**WORK TASK**
From the entries below, retype only the lines from the one with "0x3C < 0x40 ∧ 0x3C" through the one with "[.writeReg k 4", exactly as written.

┌──

-- ==== Sys2Proof/Tests/Witnesses.lean ====
section
/-! SUPPORT. For each statement with hypotheses, a concrete state and operands that meet them, one
conjunct a clause, at a boundary where the clause has one. -/

namespace Sys2Proof.Tests

set_option Elab.async false

open Sys2Proof.Machine

/-- The platform after reset with chosen operand registers. -/
def withRegs (regs : Block → Block) : State :=
  { State.reset with blk := regs State.reset.blk }

/-- `SRC`, `SRC_LEN`, `DST`, `DST_LEN`, `KEY`. -/
def regs5 (src srcLen dst dstLen key : Word) : State :=
  withRegs (fun b => { b with src := src, srcLen := srcLen, dst := dst, dstLen := dstLen, key := key })

/-- The same with the stream `00 EF 3D` at 0x100. -/
def streamAt (dstLen : Word) : State :=
  { regs5 0x100 3 0x200 dstLen 0 with mem := Memory.writeBytes [] 0x100 [0x00, 0xEF, 0x3D] }

/-- Two instances, at 0 and at 0x40; the second has `FILL` of 16 bytes at 0x200 pending. -/
def twoInstances : State :=
  { State.reset with
    peers := [({ Block.reset 0x40 with dst := 0x200, dstLen := 16 }).accept (encode .fill)] }

/-- `twoInstances` with `SRC`, `SRC_LEN` of the first instance set and a host write of `CRC32` to come. -/
def secondCommand (src srcLen : Word) : State :=
  { twoInstances with
    blk := { twoInstances.blk with src := src, srcLen := srcLen }
    script := [.writeReg 0 4 (encode .crc32)] }

/-- The hypotheses of the command statements, for a state. -/
abbrev SrcOk (s : State) : Prop := RangeOk s.blk.src.toNat s.blk.srcLen.toNat s.memSize
abbrev DstOk (s : State) : Prop := RangeOk s.blk.dst.toNat s.blk.dstLen.toNat s.memSize
abbrev KeyOutOk (s : State) : Prop := s.blk.dst.toNat + 16 ≤ s.memSize
abbrev KeyInOk (s : State) : Prop := s.blk.key.toNat + 16 ≤ s.memSize
abbrev SrcDstApart (s : State) : Prop :=
  RangesApart s.blk.src.toNat s.blk.srcLen.toNat s.blk.dst.toNat s.blk.dstLen.toNat
abbrev SrcKeyOutApart (s : State) : Prop := RangesApart s.blk.src.toNat s.blk.srcLen.toNat s.blk.dst.toNat 16
abbrev SrcKeyInApart (s : State) : Prop := RangesApart s.blk.src.toNat s.blk.srcLen.toNat s.blk.key.toNat 16
abbrev Fits (s : State) : Prop := s.blk.srcLen.toNat + (s.blk.srcLen.toNat + 7) / 8 ≤ s.blk.dstLen.toNat
abbrev DecodeCode (s : State) : ErrCode :=
  (lzssDecode (s.mem.readBytes s.blk.src.toNat s.blk.srcLen.toNat) s.blk.dstLen.toNat).code

theorem witness_EncodedCommandsDecode : Instr.lze.wellFormed = true := by decide

theorem witness_IllegalWordsOnlyComplete :
    decode 0x00000009 = .error .reservedOp ∧ decode 0x00000405 = .error .reservedBits ∧
    decode 0x00000104 = .error .strayFlag ∧ decode 0x00000206 = .error .strayFlag := by decide

theorem witness_StepMakesTheNextMove :
    ({ State.reset with script := [.loadByte 0] } : State).script = .loadByte 0 :: [] := by decide

theorem witness_StepRunsTheDecodedCommand :
    Instr.crc32.wellFormed = true ∧ (placed 1 [] id).blk.pending = some 1 ∧ decode 1 = .ok .crc32 ∧
    (placed 1 [] id).script = [] ∧
    ({ placed 1 [] id with script := [.blockMoves 0] } : State).script =
      .blockMoves (placed 1 [] id).blk.regBase :: [] ∧
    ({ placed 1 [] id with script := [.waitIdle 0] } : State).script =
      .waitIdle (placed 1 [] id).blk.regBase :: [] ∧
    (placed 1 [] id).blk.busy = true := by decide +kernel

theorem witness_StepRunsTheCommandOfAnyInstance :
    ∃ t, twoInstances.focus (Block.isAt 0x40) = some t ∧ t.blk.pending = some 4 ∧ decode 4 = .ok .fill :=
  ⟨_, rfl, by decide +kernel, by decide⟩

theorem witness_NopChangesStatusOnly : (0x00000200 : Word).toNat % 2 ^ 8 = 0 ∧ (0x00000200 : Word) ≠ 0 := by
  decide

theorem witness_Crc32WritesResult :
    SrcOk (regs5 0xFFFF 1 0 0 0) ∧ ¬ SrcOk (regs5 0xFFFF 2 0 0 0) ∧ (regs5 0xFFFFFFFF 0 0 0 0).blk.srcLen = 0 := by
  decide +kernel

theorem witness_SeedConditionsArg :
    popcount31 0x000000FF = 8 ∧ popcount31 0x00FFFFFF = 24 ∧ popcount31 0x80000000 = 0 := by decide +kernel

theorem witness_FillWritesOutputBytes :
    DstOk (regs5 0 0 0xFFFF 1 0) ∧ ¬ DstOk (regs5 0 0 0xFFFF 2 0) ∧ (regs5 0 0 0xFFFFFFFF 0 0).blk.dstLen = 0 := by
  decide +kernel

theorem witness_KeygenConstantKey :
    KeyOutOk (regs5 0 0 0xFFF0 0 0) ∧ (regs5 0 0 0xFFF1 0 0).memSize < (regs5 0 0 0xFFF1 0 0).blk.dst.toNat + 16 := by
  decide +kernel

/-- A name that ends just below the key, a key and then a name that end past `MEM_SIZE`, and a name that
reaches the key's first byte. -/
theorem witness_KeygenRandomizedKey :
    (SrcOk (regs5 0xFFE7 9 0xFFF0 0 0) ∧ KeyOutOk (regs5 0xFFE7 9 0xFFF0 0 0) ∧
      SrcKeyOutApart (regs5 0xFFE7 9 0xFFF0 0 0)) ∧
    ¬ (SrcOk (regs5 0xFFE7 9 0xFFF1 0 0) ∧ KeyOutOk (regs5 0xFFE7 9 0xFFF1 0 0)) ∧
    ¬ (SrcOk (regs5 0xFFF8 9 0x100 0 0) ∧ KeyOutOk (regs5 0xFFF8 9 0x100 0 0)) ∧
    (SrcOk (regs5 0xFFE7 10 0xFFF0 0 0) ∧ KeyOutOk (regs5 0xFFE7 10 0xFFF0 0 0) ∧
      ¬ SrcKeyOutApart (regs5 0xFFE7 10 0xFFF0 0 0)) := by decide +kernel

theorem witness_ObfTransformsInPlace :
    (SrcOk (regs5 0xFFE0 16 0 0 0xFFF0) ∧ KeyInOk (regs5 0xFFE0 16 0 0 0xFFF0) ∧
      SrcKeyInApart (regs5 0xFFE0 16 0 0 0xFFF0)) ∧
    ¬ (SrcOk (regs5 0x300 16 0 0 0xFFF1) ∧ KeyInOk (regs5 0x300 16 0 0 0xFFF1)) ∧
    (SrcOk (regs5 0x300 16 0 0 0x30F) ∧ KeyInOk (regs5 0x300 16 0 0 0x30F) ∧
      ¬ SrcKeyInApart (regs5 0x300 16 0 0 0x30F)) := by decide +kernel

theorem witness_LzdDecodesToDestination :
    (SrcOk (streamAt 16) ∧ DstOk (streamAt 16) ∧ SrcDstApart (streamAt 16) ∧ DecodeCode (streamAt 16) = .none) ∧
    (SrcOk (streamAt 17) ∧ DstOk (streamAt 17) ∧ SrcDstApart (streamAt 17) ∧
      DecodeCode (streamAt 17) = .sizeUnder) ∧
    (SrcOk (streamAt 15) ∧ DstOk (streamAt 15) ∧ SrcDstApart (streamAt 15) ∧
      DecodeCode (streamAt 15) = .sizeOver) ∧
    ¬ (SrcOk (regs5 0x100 3 0xFFF0 17 0) ∧ DstOk (regs5 0x100 3 0xFFF0 17 0)) ∧
    (SrcOk (regs5 0x100 3 0x102 16 0) ∧ DstOk (regs5 0x100 3 0x102 16 0) ∧
      ¬ SrcDstApart (regs5 0x100 3 0x102 16 0)) := by decide +kernel

theorem witness_LzeEncodesToDestination :
    (SrcOk (regs5 0x100 8 0x108 9 0) ∧ DstOk (regs5 0x100 8 0x108 9 0) ∧ SrcDstApart (regs5 0x100 8 0x108 9 0) ∧
      Fits (regs5 0x100 8 0x108 9 0) ∧ (regs5 0x100 8 0x108 9 0).encMode = .reference) ∧
    (SrcOk { regs5 0x100 8 0x108 9 0 with encMode := .relational } ∧
      DstOk { regs5 0x100 8 0x108 9 0 with encMode := .relational } ∧
      SrcDstApart { regs5 0x100 8 0x108 9 0 with encMode := .relational } ∧
      Fits { regs5 0x100 8 0x108 9 0 with encMode := .relational } ∧
      ({ regs5 0x100 8 0x108 9 0 with encMode := .relational } : State).encMode = .relational) ∧
    ¬ (SrcOk (regs5 0x100 8 0xFFF8 9 0) ∧ DstOk (regs5 0x100 8 0xFFF8 9 0)) ∧
    (SrcOk (regs5 0x100 8 0x107 9 0) ∧ DstOk (regs5 0x100 8 0x107 9 0) ∧
      ¬ SrcDstApart (regs5 0x100 8 0x107 9 0)) ∧
    (SrcOk (regs5 0x100 8 0x108 8 0) ∧ DstOk (regs5 0x100 8 0x108 8 0) ∧ SrcDstApart (regs5 0x100 8 0x108 8 0) ∧
      ¬ Fits (regs5 0x100 8 0x108 8 0)) := by decide +kernel

/-- A command that goes through, and for each conditional clause a command outside its list. -/
theorem witness_CommandsKeepOtherRegisters :
    (∃ t, exec .obf (regs5 0x300 4 0 0 0x100) = .next t) ∧ Instr.obf ∉ [Instr.seed, .next, .fill] ∧
    Instr.obf ∉ [Instr.lzd, .lze] ∧
    Instr.obf ∉ [Instr.crc32, .seed, .next, .keygenAdk, .keygenAdkR, .keygenDng, .keygenDngR] :=
  ⟨⟨_, rfl⟩, by decide, by decide, by decide⟩

theorem witness_CommandsKeepOtherMemory :
    (∃ t, exec .fill (regs5 0 0 0x200 4 0) = .next t) ∧ OutsideBytes 0x200 4 0x204 ∧ OutsideBytes 0x200 4 0x1FF :=
  ⟨⟨_, rfl⟩, by decide, by decide⟩

theorem witness_FillStoresExactly :
    (regs5 0 0 0xFFFC 4 0).mem.Wf ∧ DstOk (regs5 0 0 0xFFFC 4 0) ∧ OutsideBytes 0xFFFC 4 0xFFFB := by
  decide +kernel

theorem witness_LzdStoresExactlyWhatItProduced :
    (streamAt 17).mem.Wf ∧ SrcOk (streamAt 17) ∧ DstOk (streamAt 17) ∧ SrcDstApart (streamAt 17) := by
  decide +kernel

theorem witness_ChecksRaiseBeforeAnyWrite :
    (nextState (exec .crc32 (regs5 0xFFFF 2 0 0 0))).map (·.blk.status) = some (statusFailure .range) ∧
    (nextState (exec .lzd (regs5 0x100 3 0x102 16 0))).map (·.blk.status) = some (statusFailure .overlap) ∧
    (nextState (exec .lze (regs5 0x100 8 0x200 8 0))).map (·.blk.status) = some (statusFailure .capacity) ∧
    (nextState (State.reset.execute 9)).map (·.blk.status) = some (statusFailure .illegalCmd) := by
  decide +kernel

theorem witness_OperandChecksInOrder :
    (operandRanges .lze (regs5 0xFFFF 2 0xFFFF 0 0).blk).all (fun r => r.valid 0x10000) = false ∧
    (operandRanges .lze (regs5 0x100 8 0x107 8 0).blk).all (fun r => r.valid 0x10000) = true ∧
    (overlapPairs .lze (regs5 0x100 8 0x107 8 0).blk).all (fun p => !p.1.overlaps p.2) = false ∧
    (overlapPairs .lze (regs5 0x100 8 0x108 8 0).blk).all (fun p => !p.1.overlaps p.2) = true ∧
    capacityMissing .lze (regs5 0x100 8 0x108 8 0).blk = true ∧
    capacityMissing .lze (regs5 0x100 8 0x108 9 0).blk = false := by decide +kernel

theorem witness_LegalStatusFields :
    (Block.reset 0x40).legal = true ∧ ((Block.reset 0).accept 0xFFFFFFFF).legal = true ∧
    (State.reset.failed .sizeOver).blk.legal = true ∧ State.reset.complete.blk.legal = true := by decide +kernel

theorem witness_GeneratorIsParkMiller :
    1 ≤ (0x00000001 : Word).toNat ∧ (0x00000001 : Word).toNat ≤ 0x7FFFFFFE ∧
    1 ≤ (0x7FFFFFFE : Word).toNat ∧ (0x7FFFFFFE : Word).toNat ≤ 0x7FFFFFFE := by decide

theorem witness_ConditionedSeedRange :
    popcount31 0x80000000 = 0 ∧ 8 ≤ popcount31 0x000000FF ∧ popcount31 0x000000FF ≤ 24 ∧
    8 ≤ popcount31 0x00FFFFFF ∧ popcount31 0x00FFFFFF ≤ 24 := by decide +kernel

theorem witness_ObfuscatorByteByByte :
    0 < [(0x00 : Byte)].length ∧
    (obfDraws (keyConst .adk) 1).start ≤ 0 ∧ (0 - (obfDraws (keyConst .adk) 1).start) % 9350 = 0 := by
  decide +kernel

theorem witness_SearchFindsLongestEarliest :
    (lzePrime (lzeStart [0x20, 0x20])).index.length = 17 ∧
    (bestMatch (lzePrime (lzeStart [0x20, 0x20]))).length = 2 ∧ (lzeStart [0x20]).index = [] := by
  decide +kernel

theorem witness_RelationalOutputMeetsContract : ([] : List Byte) = [] := rfl

theorem witness_HeaderRoundTrip :
    (⟨0x06091812, 0x6B646173, 0, 0, 0⟩ : ArchiveHeader).magic = 0x06091812 ∧
    (⟨0x06091812, 0x6B646173, 0, 0, 0⟩ : ArchiveHeader).tag = gameTag .adk ∧
    (⟨0x06091812, 0x30306372, 0, 0, 0⟩ : ArchiveHeader).tag = gameTag .dng := by decide

/-- A second instance is pending on bytes 0x200 to 0x20F; the new command reads up to 0x1FF. -/
theorem witness_CmdWriteIsAccepted :
    (secondCommand 0x1F0 16).script = .writeReg (secondCommand 0x1F0 16).blk.regBase 4 1 :: [] ∧
    statusBusy (secondCommand 0x1F0 16).blk.status = false ∧
    ∀ p ∈ (secondCommand 0x1F0 16).peers,
      rangesConflict ((secondCommand 0x1F0 16).blk.accept 1).pendingRanges p.pendingRanges = false := by
  decide +kernel

theorem witness_WritesWhileBusyIgnored :
    0x3C < 0x40 ∧ 0x3C % 4 = 0 ∧ statusBusy (placed 4 [] id).blk.status = true := by decide +kernel

theorem witness_HostWritesOperandRegisters :
    statusBusy State.reset.blk.status = false ∧
    ∀ k ∈ [0x04, 0x08, 0x0C, 0x10, 0x14, 0x18, 0x1C, 0x20, 0x24],
      ({ State.reset with script := [.writeReg k 4 7] } : State).script =
        .writeReg (State.reset.blk.regBase + k) 4 7 :: [] := by decide +kernel

theorem witness_PrngWriteStoresLegalSeed :
    statusBusy State.reset.blk.status = false ∧
    ({ State.reset with script := [.writeReg 0x28 4 0x80000000] } : State).script =
      .writeReg (State.reset.blk.regBase + 0x28) 4 0x80000000 :: [] ∧
    (0x80000000 : Word) &&& 0x7FFFFFFF#32 = 0 ∧ (0xFFFFFFFF : Word) &&& 0x7FFFFFFF#32 ≠ 0 := by decide +kernel

theorem witness_ReservedOffsetsReadZero : 0x2C ∈ [0x2C, 0x30, 0x34, 0x38, 0x3C] := by decide

theorem witness_ReadsWhileBusy :
    (placed 4 [] id).blk.legal = true ∧ (placed 4 [] id).blk.pending = some 4 ∧
    ∀ k ∈ [0x00, 0x04, 0x08, 0x0C, 0x10, 0x14, 0x18, 0x1C, 0x20, 0x24, 0x28],
      ({ placed 4 [] id with script := [.readReg k 4] } : State).script =
        .readReg ((placed 4 [] id).blk.regBase + k) 4 :: [] := by decide +kernel

theorem witness_ReadsWhileIdle :
    statusBusy State.reset.blk.status = false ∧
    ∀ k ∈ [0x00, 0x04, 0x08, 0x0C, 0x10, 0x14, 0x18, 0x1C, 0x20, 0x24, 0x28],
      ({ State.reset with script := [.readReg k 4] } : State).script =
        .readReg (State.reset.blk.regBase + k) 4 :: [] := by decide +kernel

theorem witness_OddAccessesRefused :
    (0x3C < 0x40 ∧ (2 ≠ 4 ∨ 0x3C % 4 ≠ 0)) ∧ (0x3F < 0x40 ∧ (4 ≠ 4 ∨ 0x3F % 4 ≠ 0)) := by decide

/-- The last byte of the pending `FILL` of `twoInstances`. -/
theorem witness_InFlightAccessFaults :
    ∃ b ∈ twoInstances.instances, b.pending = some 4 ∧ decode 4 = .ok .fill ∧
      (⟨0x200, 16, true⟩ : OperandRange) ∈ operandRanges .fill b ∧ 0x200 ≤ 0x20F ∧ 0x20F < 0x200 + 16 ∧
      0x20F + [(1 : Byte)].length ≤ twoInstances.memSize ∧ 0x20F < twoInstances.memSize :=
  ⟨_, List.mem_cons_of_mem _ (List.mem_cons_self ..), by decide +kernel, by decide +kernel, by decide +kernel,
    by decide, by decide, by decide +kernel, by decide +kernel⟩

/-- The bytes just below and just above the pending `FILL` of `twoInstances`, up to the last that exists. -/
theorem witness_HostStoresAndLoads :
    twoInstances.mem.Wf ∧ 0x210 + (List.replicate 0xFDF0 (1 : Byte)).length ≤ twoInstances.memSize ∧
    0x1FF < twoInstances.memSize ∧
    ∀ x, (x = 0x1FF ∨ (0x210 ≤ x ∧ x < 0x210 + 0xFDF0)) →
      ∀ b ∈ twoInstances.instances, ∀ (w : Word) (i : Instr), b.pending = some w → decode w = .ok i →
        ∀ r ∈ operandRanges i b, OutsideBytes r.addr r.len x := by
  refine ⟨by decide +kernel, by rw [List.length_replicate]; decide, by decide, ?_⟩
  intro x hx b hb w i hw hd r hr
  simp only [twoInstances, State.instances, List.mem_cons, List.not_mem_nil, or_false] at hb
  rcases hb with rfl | rfl
  · simp [State.reset, State.resetWith, Block.reset] at hw
  · obtain rfl : encode .fill = w := Option.some.inj hw
    obtain rfl : Instr.fill = i := Except.ok.inj ((by decide : decode (encode .fill) = .ok .fill).symm.trans hd)
    obtain rfl : r = ⟨0x200, 16, true⟩ := List.mem_singleton.mp hr
    show x < 0x200 ∨ 0x200 + 16 ≤ x
    omega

└──

**SOLUTION TO THE PROBLEM**
    0x3C < 0x40 ∧ 0x3C % 4 = 0 ∧ statusBusy (placed 4 [] id).blk.status = true := by decide +kernel

theorem witness_HostWritesOperandRegisters :
    statusBusy State.reset.blk.status = false ∧
    ∀ k ∈ [0x04, 0x08, 0x0C, 0x10, 0x14, 0x18, 0x1C, 0x20, 0x24],
      ({ State.reset with script := [.writeReg k 4 7] } : State).script =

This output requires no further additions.